According to Dr Lily Sema, Principal of Kohima Science College, despite the centuries of oppression, deprivation, violence, brutalities, burden of climate change, and poverty, women are fighting for a better world.
However, she said, “Women being insuppressibly strong and remarkably resilient, are fast catching up. They are showing that they can shine in what we call – a man’s world.”
During the International Women’s day celebration organised by the Task Force for Music and Arts (TaFMA) at RCEMPA in Jotsoma, she highlighted how the Naga society is witnessing the emergence of brilliant women in various fields by overcoming struggles of gender inequalities, undergoing a lot of hardships to be where they are.
“These women are resilient, meticulous and multitaskers with excellent managerial skills and make great leaders both at grassroots levels and in power,” she added.
In terms of women’s participation in the decision-making processes, she said that the role of women is critical to effective climate action. Sema thinks so as women have unique knowledge and experience, particularly at the local level.
On the topic of women’s equality, she said, “Women’s equality should bring a difference in attempts of sustainability, entrepreneurship, education, sanitation and society as a whole. Equality will never happen unless we all believe that we are equal.”
According to her, women remain an integral part of human community and that it will be impossible to consider socio-economic and social transformation without women playing their due developmental role.
For a sustainable development and a sustainable future, she advised the need for women to come out of the societal misconception of female inferiority, eliminate the existing issues of women’s marginalization and exclusion, discrimination and atrocities in the name of culture, custom and religion in the society .
The ultimate aim, she said, is to create a better gender-neutral society for which understanding the different facets of a woman’s life is instrumental in achieving it.

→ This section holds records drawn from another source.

theorem Stack.read_eq (st : Stack) (part : Part) (p addr line : Nat) : st.read part p addr line =
    ({ st with touched := true, asleep := false } : Stack).readAs part p addr line (tget {} st.lines line) (decodeLine (tget {} st.lines line)) := rfl

/-- A line that the code corrects is stored corrected, whatever its key and tag then come to. -/
theorem Stack.read_lines_of_corrected {l : HbmLine} (h : decodeLine (tget {} st.lines line) = .corrected l) :
    (st.read part p addr line).1.lines = tset {} st.lines line l := by
  rw [Stack.read_eq, h]
  exact lines_ite rfl rfl

/-- A line that it cannot correct is left, is counted at its physical place and fails its read. -/
theorem Stack.read_of_bad (h : decodeLine (tget {} st.lines line) = .bad) :
    (st.read part p addr line).1.lines = st.lines ∧
      (st.read part p addr line).1.ue = bump st.ue (st.physical (scrubPlace line).1.1 (scrubPlace line).2) ∧
      (st.read part p addr line).2 = .fail stDataError := by
  rw [Stack.read_eq, h]
  exact ⟨rfl, rfl, rfl⟩

end

section
variable {s : State} {h line : Nat}

/-- A line of no page is corrected, or its error counted. -/
theorem State.scrubLine_of_no_page (hpage : s.pageOfFrame h (line / 32768) = none) :
    s.scrubLine h line = s.setStack h ((s.stack h).scrubFree line (decodeLine (tget {} (s.stack h).lines line))) := by
  rw [State.scrubLine, hpage]

/-- A line of a page is checked as the page's. -/
theorem State.scrubLine_of_page {pg : Nat} (hpage : s.pageOfFrame h (line / 32768) = some pg) :
    s.scrubLine h line = s.scrubPage h (s.partOfStack h) pg (pg * pageBytes + line % 32768 * 64) line
      ((s.stack h).read (s.part (s.partOfStack h)) (s.partOfStack h) (pg * pageBytes + line % 32768 * 64) line) := by
  rw [State.scrubLine, hpage]

theorem State.scrubPage_ok (p pg addr : Nat) (st : Stack) (b : SMap Byte) : s.scrubPage h p pg addr line (st, .ok b) = s.setStack h
    (if tget {} st.lines line != {} && (tget {} st.lines line).keyId.toNat != (s.part p).keyGen % 32 then
      { st with lines := tset {} st.lines line ((s.part p).sealLine p addr (packLine b)) } else st) := rfl

theorem State.scrubPage_fail (p pg addr : Nat) (st : Stack) (c : Nat) : s.scrubPage h p pg addr line (st, .fail c) =
    (s.setStack h st).setPart p (((s.setStack h st).part p).logFailure 1 pg c) := rfl

/-- Scrub leaves every other stack as it is. -/
theorem State.scrubLine_stack_ne {k : Nat} (hk : k ≠ h) : (s.scrubLine h line).stack k = s.stack k := by
  have hpaged (p pg addr : Nat) : ∀ x, (s.scrubPage h p pg addr line x).stack k = s.stack k
    | (st, .ok b) => by rw [State.scrubPage_ok, State.setStack_stack_ne _ _ _ _ hk]
    | (st, .fail c) => by rw [State.scrubPage_fail, State.setPart_stack, State.setStack_stack_ne _ _ _ _ hk]
  cases hpage : s.pageOfFrame h (line / 32768) with
  | none => rw [State.scrubLine_of_no_page hpage, State.setStack_stack_ne _ _ _ _ hk]
  | some pg => rw [State.scrubLine_of_page hpage, hpaged]

/-- A page's stack is what the read leaves of it, unless the line passes and its key is an old one. -/
theorem State.scrubPage_stack {p pg addr : Nat} {x : Stack × HbmRead}
    (hkey : (∃ c, x.2 = .fail c) ∨ (tget {} x.1.lines line).keyId.toNat = (s.part p).keyGen % 32) : (s.scrubPage h p pg addr line x).stack h = x.1 := by
  obtain ⟨st, r⟩ := x
  cases r with
  | fail c => rw [State.scrubPage_fail, State.setPart_stack, State.setStack_stack_self]
  | ok b =>
    obtain ⟨c, hc⟩ | hkey := hkey
    · cases hc
    · rw [State.scrubPage_ok, State.setStack_stack_self, bne_eq_false_iff_eq.mpr hkey, Bool.and_false]
      rfl

/-- Scrub stores a line that the code corrects as corrected, where its key is the current one or it is of no page. -/
theorem State.scrubLine_lines_of_corrected {l : HbmLine} (hl : decodeLine (tget {} (s.stack h).lines line) = .corrected l)
    (hkey : s.pageOfFrame h (line / 32768) = none ∨ l.keyId.toNat = (s.part (s.partOfStack h)).keyGen % 32) :
    ((s.scrubLine h line).stack h).lines = tset {} (s.stack h).lines line l := by
  cases hpage : s.pageOfFrame h (line / 32768) with
  | none =>
    rw [State.scrubLine_of_no_page hpage, State.setStack_stack_self, hl]
    rfl
  | some pg =>
    have hlines {part : Part} {p addr : Nat} : ((s.stack h).read part p addr line).1.lines = tset {} (s.stack h).lines line l :=
      Stack.read_lines_of_corrected hl
    rw [State.scrubLine_of_page hpage, State.scrubPage_stack (.inr ?_), hlines]
    rw [hlines, tget_tset_self]
    exact hkey.resolve_left (by rw [hpage]; exact Option.some_ne_none pg)

/-- A line that the code cannot correct is counted at its physical place and left, of a page or of none. -/
theorem State.scrubLine_of_bad (hl : decodeLine (tget {} (s.stack h).lines line) = .bad) :
    ((s.scrubLine h line).stack h).lines = (s.stack h).lines ∧ ((s.scrubLine h line).stack h).ue =
      bump (s.stack h).ue ((s.stack h).physical (scrubPlace line).1.1 (scrubPlace line).2) := by
  cases hpage : s.pageOfFrame h (line / 32768) with
  | none =>
    rw [State.scrubLine_of_no_page hpage, State.setStack_stack_self, hl]
    exact ⟨rfl, rfl⟩
  | some pg =>
    obtain ⟨hlines, hue, hfail⟩ := Stack.read_of_bad (part := s.part (s.partOfStack h)) (p := s.partOfStack h)
      (addr := pg * pageBytes + line % 32768 * 64) hl
    rw [State.scrubLine_of_page hpage, State.scrubPage_stack (.inl ⟨_, hfail⟩)]
    exact ⟨hlines, hue⟩

/-- The state in which scrub reads a line: its stack as the access meets it, awake, and the pass at the line. -/
def State.scrubMet (s : State) (h line : Nat) (ev : HbmEvent) : State :=
  s.setStack h { (s.stack h).meet line 1 ev with asleep := false, touched := true, progress := (line + 1) * 65536 / stackLines }

theorem State.scrubMet_stack (ev : HbmEvent) : (s.scrubMet h line ev).stack h =
    { (s.stack h).meet line 1 ev with asleep := false, touched := true, progress := (line + 1) * 65536 / stackLines } := s.setStack_stack_self h _

theorem State.scrubMet_stack_ne (ev : HbmEvent) {k : Nat} (hk : k ≠ h) : (s.scrubMet h line ev).stack k = s.stack k := s.setStack_stack_ne h k _ hk

/-- What scrub keeps of its pass once it has dealt with a line: corrections and errors counted, its progress, and the end of the pass (R424). -/
def State.scrubKept (s : State) (h line : Nat) (old : SMap Nat) : State :=
  let s := if (s.stack h).ce == old then s else s.dutyEvent 7
  let s := s.modDuty 7 fun d => { d with progress := (line + 1) * 65536 / stackLines % 65536 }
  if (upFrom 0 32).all fun k => (s.stack k).st == .fenced || (s.stack k).progress == 65536 then s.modDuty 7 fun d => { d with lastDone := s.tick } else s

theorem State.scrubKept_stack (s : State) (h line : Nat) (old : SMap Nat) (k : Nat) : (s.scrubKept h line old).stack k = s.stack k := by
  have hcounted (b : Bool) : (if b then s else s.dutyEvent 7).stack k = s.stack k := by cases b <;> rfl
  have hended (u : State) (b : Bool) : (if b then u.modDuty 7 fun d => { d with lastDone := u.tick } else u).stack k = u.stack k := by
    cases b <;> rfl
  exact (hended _ _).trans (hcounted _)

/-- HBM_SCRUB of a line that the stack reads and that meets no second parity error. -/
theorem exec_hbmScrub_of_read {ev : HbmEvent} (hmain : s.power.mainOn = true) (hst : (s.stack h).st ≠ .fenced) (hparity : ev.parity < 2)
    (hplace : line / 32768 < framesPerStack ∨ (s.stack h).st = .normal) :
    exec (.hbmScrub h line ev) s = .next (((s.scrubMet h line ev).scrubLine h line).scrubKept h line (s.stack h).ce) := by
  have hread : (decide (line / 32768 ≥ framesPerStack) && ((s.stack h).st == .spare || (s.stack h).st == .sparing)) = false := by
    rcases hplace with hlow | hnormal
    · rw [decide_eq_false (not_le.mpr hlow), Bool.false_and]
    · rw [hnormal]
      exact Bool.and_false _
  show execHbmScrub h line ev s = _
  simp only [execHbmScrub, hmain, beq_eq_false_iff_ne.mpr hst, hread, not_le.mpr hparity, Bool.not_true, Bool.or_self, Bool.false_eq_true, if_false]
  rfl

section
variable {ev : HbmEvent} (hmain : s.power.mainOn = true) (hst : (s.stack h).st ≠ .fenced) (hparity : ev.parity < 2)
  (hplace : line / 32768 < framesPerStack ∨ (s.stack h).st = .normal)
include hmain hst hparity hplace

/-- A line that the access meets and the code corrects is stored corrected, where its key is the current one or it is of no page. -/
theorem exec_hbmScrub_of_corrected {l : HbmLine} (hl : decodeLine (tget {} ((s.stack h).meet line 1 ev).lines line) = .corrected l)
    (hkey : s.pageOfFrame h (line / 32768) = none ∨ l.keyId.toNat = (s.part (s.partOfStack h)).keyGen % 32) :
    ∃ u, exec (.hbmScrub h line ev) s = .next u ∧ (u.stack h).lines = tset {} ((s.stack h).meet line 1 ev).lines line l ∧
      ∀ k, k ≠ h → u.stack k = s.stack k := by
  have hmet := s.scrubMet_stack (h := h) (line := line) ev
  refine ⟨_, exec_hbmScrub_of_read hmain hst hparity hplace, ?_, fun k hk => ?_⟩
  · rw [State.scrubKept_stack, (s.scrubMet h line ev).scrubLine_lines_of_corrected (by rw [hmet]; exact hl) hkey, hmet]
  · rw [State.scrubKept_stack, State.scrubLine_stack_ne hk, State.scrubMet_stack_ne ev hk]

/-- One that it cannot correct is counted at its physical place and left as the access meets it. -/
theorem exec_hbmScrub_of_bad (hl : decodeLine (tget {} ((s.stack h).meet line 1 ev).lines line) = .bad) :
    ∃ u, exec (.hbmScrub h line ev) s = .next u ∧ (u.stack h).lines = ((s.stack h).meet line 1 ev).lines ∧
      (u.stack h).ue = bump (s.stack h).ue ((s.stack h).physical (scrubPlace line).1.1 (scrubPlace line).2) ∧
      ∀ k, k ≠ h → u.stack k = s.stack k := by
  have hmet := s.scrubMet_stack (h := h) (line := line) ev
  obtain ⟨hlines, hue⟩ := (s.scrubMet h line ev).scrubLine_of_bad (h := h) (line := line) (by rw [hmet]; exact hl)
  refine ⟨_, exec_hbmScrub_of_read hmain hst hparity hplace, ?_, ?_, fun k hk => ?_⟩
  · rw [State.scrubKept_stack, hlines, hmet]
  · rw [State.scrubKept_stack, hue, hmet]
    rfl
  · rw [State.scrubKept_stack, State.scrubLine_stack_ne hk, State.scrubMet_stack_ne ev hk]

end

end
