-- ==== Sys2Proof/Machine/Encoder.lean ====
section
/-! DEFINITION. The polynomial division unit, the parity fold, ENC and ENCX (40_encoder.md R59-R64). -/

namespace Sys2Proof.Machine

/-- One division iteration: test bit 0, XOR with G if it is 1, shift right one (40_encoder.md R59). -/
def divStep (v : Word23) : Word23 :=
  (if v.getLsbD 0 then v ^^^ generator.setWidth 23 else v) >>> 1

/-- n division iterations (40_encoder.md R59). -/
def divSteps : Nat → Word23 → Word23
  | 0, v => v
  | n + 1, v => divSteps n (divStep v)

/-- DIV12 (40_encoder.md R59). -/
def div12 (v : Word23) : Check := (divSteps divIter v).extractLsb' 0 11

/-- The XOR of bits 0 to n-1 of a word. -/
def xorFold (v : Word24) : Nat → Bool
  | 0 => false
  | n + 1 => v.getLsbD n ^^ xorFold v n

/-- PARITY23: the XOR fold of bits 22:0; bit 23 is not read (40_encoder.md R60). -/
def parity23 (v : Word24) : Bool := xorFold v 23

/-- CHECK(d) (40_encoder.md R62). -/
def checkOf (d : Data) : Check := div12 (d.setWidth 23)

/-- The 23-bit codeword of a data value: check in bits 22:12, data in bits 11:0 (40_encoder.md R63). -/
def codeword23 (d : Data) : Word23 := checkOf d ++ d

/-- ENC(d) (40_encoder.md R63). -/
def encResult (d : Data) : Word24 := zext24 (codeword23 d)

/-- ENCX(d) (40_encoder.md R64). -/
def encxResult (d : Data) : Word24 :=
  encResult d ||| ((BitVec.ofBool (parity23 (encResult d))).setWidth 24 <<< 23)

/-- The response to ENC (30_encoding.md R47). -/
def rspEnc (x : Operand) : Word := rsp (encResult (dataOf x)) .clean false

/-- The response to ENCX (30_encoding.md R47). -/
def rspEncx (x : Operand) : Word := rsp (encxResult (dataOf x)) .clean false

/-- ENC (40_encoder.md R63). -/
def execEnc (x : Operand) (s : State) : Host.Outcome State Fault Refusal :=
  .next (complete s (rspEnc x))

/-- ENCX (40_encoder.md R64). -/
def execEncx (x : Operand) (s : State) : Host.Outcome State Fault Refusal :=
  .next (complete s (rspEncx x))

end Sys2Proof.Machine
end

She also acknowledged men who are lending a hand for a better world for both women and men. Further, she challenged all women to be the change-makers in the society.
Women’s desire to work for gender equality
On the occasion, Mercy Tetseo of the famed Tetseo Sisters shared her desire to work for justice and gender equality. Speaking about her personal experience, she shared how the folk band was initially criticised for the work they do, citing how people questioned on how the female band will make money out of folk music, even criticised for travelling to various places to perform.
Despite the criticisms, she shared how the band has emerged to gain a foothold in the music industry, passing on the cultural legacy taught to them by their parents.
Humbly saying that her contribution to society has just begun, she expressed hope to inspire the youth to follow their dreams and take up challenges.
Meanwhile, the celebration was attended by students – both male and female. During the ceremony, Dr Theyiesinuo Keditsu, assistant professor at Kohima college, recited a poem. Female artists Imnainla (guitarist) and Akhrole Keyho (singer) performed for the gathering.